Sports Medicine Training During Pediatric Residency

Author Affiliations

From the Departments of Pediatrics and Orthopedics, Stritch College of Medicine, Loyola University Medical Center, Maywood, Ill (Dr Stirling), and the Department of Pediatrics, University of Wisconsin Medical School, Madison (Dr Landry).

Arch Pediatr Adolesc Med. 1996;150(2):211-215. doi:10.1001/archpedi.1996.02170270093014

Objectives:  To assess how sports medicine is taught within pediatric residency programs and to determine the level of comfort that pediatric graduates have in managing common sports injuries.

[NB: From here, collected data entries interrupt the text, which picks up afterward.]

/-! ### Every operation -/

/-- The FSM performs whatever the pseudocode ends, by induction on its fuel: an inner operation and a repeated wait have one
less. -/
theorem fsmPerforms (fuel : Nat) : FsmPerforms fuel := by
  induction fuel with
  | zero => intro op v s r _ _ _ h; cases h
  | succ fuel ih =>
    intro op v s r hr hp hc h
    cases op with
    | push =>
      obtain ⟨t, hx, ht⟩ := exec_push_reachedAt v s
      cases h
      exact State.performsTo_of_exec hr hp hc hx ht
    | pop =>
      cases h
      exact State.performsTo_of_exec hr hp hc (exec_pop v s) (UnitResult.reachedAt_retire rfl)
    | add =>
      obtain ⟨t, hx, ht⟩ := exec_add_reachedAt v s
      cases h
      exact State.performsTo_of_exec hr hp hc hx ht
    | rep => exact ih.rep hr hp hc h
    | extend => exact ih.extend hr hp hc h
    | conditional => exact ih.conditional hr hp hc h
    | load => exact ih.orAgain hr hp hc (loadUnit_answers v s) (execute_load fuel _ v s ▸ h)
    | store => exact ih.orAgain hr hp hc (storeUnit_answers v s) (execute_store fuel _ v s ▸ h)

/-- Settles O53: the FSM performs what the pseudocode ends, whatever the fuel. -/
theorem fsmPerformsTheRecursiveOperation : Obligations.FsmPerformsTheRecursiveOperation := by
  intro fuel op v s r hr hp hc h
  obtain ⟨t, hrun, ht⟩ := fsmPerforms fuel op v s r hr hp hc h
  obtain ⟨n, hn⟩ := hrun.exists_fsmRun
  exact ⟨n, t, hn, ht⟩

end Sys2Proof.Machine
end

section
/-! PROOFS. A whole run of the recursive pseudocode as a run of the machine (rules R140, R149): first by transitions, from
instruction to instruction; then by steps, each of which is some of those transitions. -/

namespace Sys2Proof.Machine

variable {s t u w x : State} {fuel n : Nat}

/-! ### The pseudocode's loop -/

/-- Everything one turn of `interpret` can do: the program is consumed; an instruction completes, and the check of rule R143
refuses `top` or the next turn follows; or an instruction faults. -/
theorem interpret_cases (h : interpret (fuel + 1) s = some t) :
    (s.fetchByte = none ∧ t = s.succeed) ∨
    ∃ b r, s.fetchByte = some b ∧ execute fuel 0 (decodeByte b).opcode (decodeByte b).value s = some r ∧
      ((∃ v, r = .done v ∧ ¬ v.inStack v.top ∧
          t = v.raise { cause := stackCause v.top, index := v.top, depth := 0 }) ∨
        (∃ v, r = .done v ∧ v.inStack v.top ∧ interpret fuel { v with pc := v.pc + 1 } = some t) ∨
        r = .raised t) := by
  rw [interpret] at h
  cases hb : s.fetchByte with
  | none => rw [hb] at h; cases h; exact .inl ⟨rfl, rfl⟩
  | some b =>
    simp only [hb] at h
    refine .inr ⟨b, ?_⟩
    rcases he : execute fuel 0 (decodeByte b).opcode (decodeByte b).value s with _ | ⟨v | v | v⟩ <;> simp only [he] at h
    · cases h
    · refine ⟨_, rfl, rfl, ?_⟩
      by_cases hi : v.inStack v.top
      · rw [(indexFault_none _ _).2 hi] at h
        exact .inr (.inl ⟨v, rfl, hi, h⟩)
      · rw [indexFault_of_not_inStack hi] at h
        cases h
        exact .inl ⟨v, rfl, hi, rfl⟩
    · cases h; exact ⟨_, rfl, rfl, .inr (.inr rfl)⟩
    · cases h

/-! ### By transitions -/

/-- The end of a top-level instruction is followed by CHECK, which decides as the pseudocode does (rules R143, R147). -/
theorem fsmReaches_of_done {i : Instr} (hr : w.rst = false) (hw : (UnitResult.done s).reachedAt (x.beginInstr i) w) :
    ∃ u, w.fsmReaches u ∧
      (¬ s.inStack s.top → u.halted ∧ u.arch =
        (s.raise { cause := stackCause s.top, index := s.top, depth := 0 }).arch) ∧
      (s.inStack s.top → u.phase = .fetch ∧ u.arch = State.arch { s with pc := s.pc + 1 }) := by
  obtain ⟨hp, hc, hf, ha⟩ := hw
  have hcheck := State.fsmReaches_settle hr
  rw [State.settle_of_completed hp hc, State.resumeFrames_congr ha, hf, State.beginInstr_frames,
    State.resumeFrames_nil] at hcheck
  refine ⟨_, hcheck, fun hout => ?_, fun hi => ?_⟩
  · rw [State.topLevelCheck_of_not_inStack (s := s.leaveFrames) hout]
    exact ⟨.inr rfl, rfl⟩
  · rw [State.topLevelCheck_of_inStack (s := s.leaveFrames) hi]
    exact ⟨rfl, rfl⟩

/-- A fetched instruction is performed as the pseudocode executes it at depth 0. -/
theorem execute_reached_from_fetch {b : Byte} {r : UnitResult} (hr : x.rst = false) (hp : x.phase = .fetch)
    (hb : x.fetchByte = some b) (hx : s.arch = x.arch)
    (h : execute fuel 0 (decodeByte b).opcode (decodeByte b).value s = some r) :
    ∃ w, x.fsmReaches w ∧ r.reachedAt (x.beginInstr (decodeByte b)) w := by
  have hc : (x.beginInstr (decodeByte b)).cur = some ((decodeByte b).opcode.instr (decodeByte b).value) :=
    congrArg some (decodeByte b).opcode_instr_value.symm
  obtain ⟨w, hrun, hw⟩ := (fsmPerforms fuel).of_arch_eq (w := x.beginInstr (decodeByte b)) hr (.inl rfl) hc hx h
  exact ⟨w, .head (fsmStep_of_fetch hr hp hb) hrun, hw⟩
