-- ==== Sys2Proof/Laws/Ops.lean ====
section
/-! SUPPORT. One lemma for each shared operation that says what it answers. -/

namespace Sys2Proof.Machine

/-! ### Operands -/

/-- Every register has its operand byte (30_encoding.md R83). -/
@[simp] theorem reg_regByte (r : RegIx) : reg (regByte r) = .ok r := by
  have h : (regByte r).toNat = r.val := by simp [regByte]; omega
  simp [reg, h]

/-- An operand byte of 8 or more names no register (30_encoding.md R83). -/
theorem reg_bad {o : Byte} (h : 8 ≤ o.toNat) : reg o = .error { kind := .invalidRegister } := by
  simp [reg, Nat.not_lt.mpr h]

/-- `reg` answers a register exactly on that register's operand byte. -/
theorem reg_eq_ok {o : Byte} {r : RegIx} (h : reg o = .ok r) : o = regByte r := by
  unfold reg at h
  split at h
  · cases h; exact BitVec.eq_of_toNat_eq (by simp [regByte])
  · cases h

/-- The only fault of `reg` is InvalidRegister. -/
theorem reg_eq_error {o : Byte} {f : FaultInfo} (h : reg o = .error f) :
    8 ≤ o.toNat ∧ f = { kind := .invalidRegister } := by
  unfold reg at h
  split at h
  · cases h
  · cases h; exact ⟨by omega, rfl⟩

theorem regByte_injective {r q : RegIx} (h : regByte r = regByte q) : r = q := by
  have := reg_regByte r
  rw [h, reg_regByte] at this
  exact (Except.ok.inj this).symm

/-! ### Memory access -/

/-- A byte is an address of memory (20_memory.md R65). -/
@[simp] theorem memRead_byte (s : State) (b : Byte) : memRead s b.toNat = .ok (s.mem.read b.toNat) := by
  simp [memRead, b.isLt]

@[simp] theorem memWrite_byte (s : State) (b v : Byte) :
    memWrite s b.toNat v = .ok (s.setMem (s.mem.write b.toNat v)) := by
  simp [memWrite, b.isLt]

/-! ### The stack -/

theorem toNat_pred {b : Byte} (h : b ≠ 0) : (b - 1).toNat = b.toNat - 1 := by bv_omega

theorem toNat_succ {b : Byte} (h : b ≠ 255) : (b + 1).toNat = b.toNat + 1 := by bv_omega

theorem decSp_ok {s : State} (h : s.reg SP ≠ 0) : decSp s = .ok (s.setReg SP (s.reg SP - 1)) :=
  if_neg h

theorem decSp_zero {s : State} (h : s.reg SP = 0) :
    decSp s = .error { kind := .addressOutOfRange, addr := some (-1) } :=
  if_pos h

theorem incSp_ok {s : State} (h : s.reg SP ≠ 255) : incSp s = .ok (s.setReg SP (s.reg SP + 1)) :=
  if_neg h

theorem incSp_top {s : State} (h : s.reg SP = 255) :
    incSp s = .error { kind := .addressOutOfRange, addr := some 256 } :=
  if_pos h

/-- A push with SP above 0 writes below SP and moves it there (41_control_flow.md R140). -/
theorem pushByte_ok {s : State} (v : Byte) (h : s.reg SP ≠ 0) :
    pushByte v s = .ok ((s.setReg SP (s.reg SP - 1)).setMem (s.mem.write (s.reg SP - 1).toNat v)) := by
  simp [pushByte, decSp_ok h, bind, Except.bind, -BitVec.toNat_sub]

Intervention:  Investigator-prepared cross-sectional survey.

Method:  A survey questionnaire was mailed to 203 pediatric chief residents of pediatric residency programs in the United States.

Measurements/Main Results:  Seventy-three percent of the questionnaires were returned. Most pediatric chief residents (73%) reported that their program provided lectures on pediatric sports medicine topics. Lecture time devoted to sports medicine topics was reported to be less than 6 hours for many residency programs (83%). Instruction on the medical criteria for exclusion from sports was provided to 64% of the chief residents. Of those residents who completed the survey, 55% reported that clinical sports medicine training was available in their programs. Rotations in adolescent medicine (28%), pediatric orthopedics (26%), and ambulatory pediatrics (9%) provided the bulk of clinical training. Clinical exposure to sports medicine was reported to be less than 5 hours in a large number of programs (43%). Most of the chief residents reported that they would refer six of eight pediatric sports injuries for diagnosis and management.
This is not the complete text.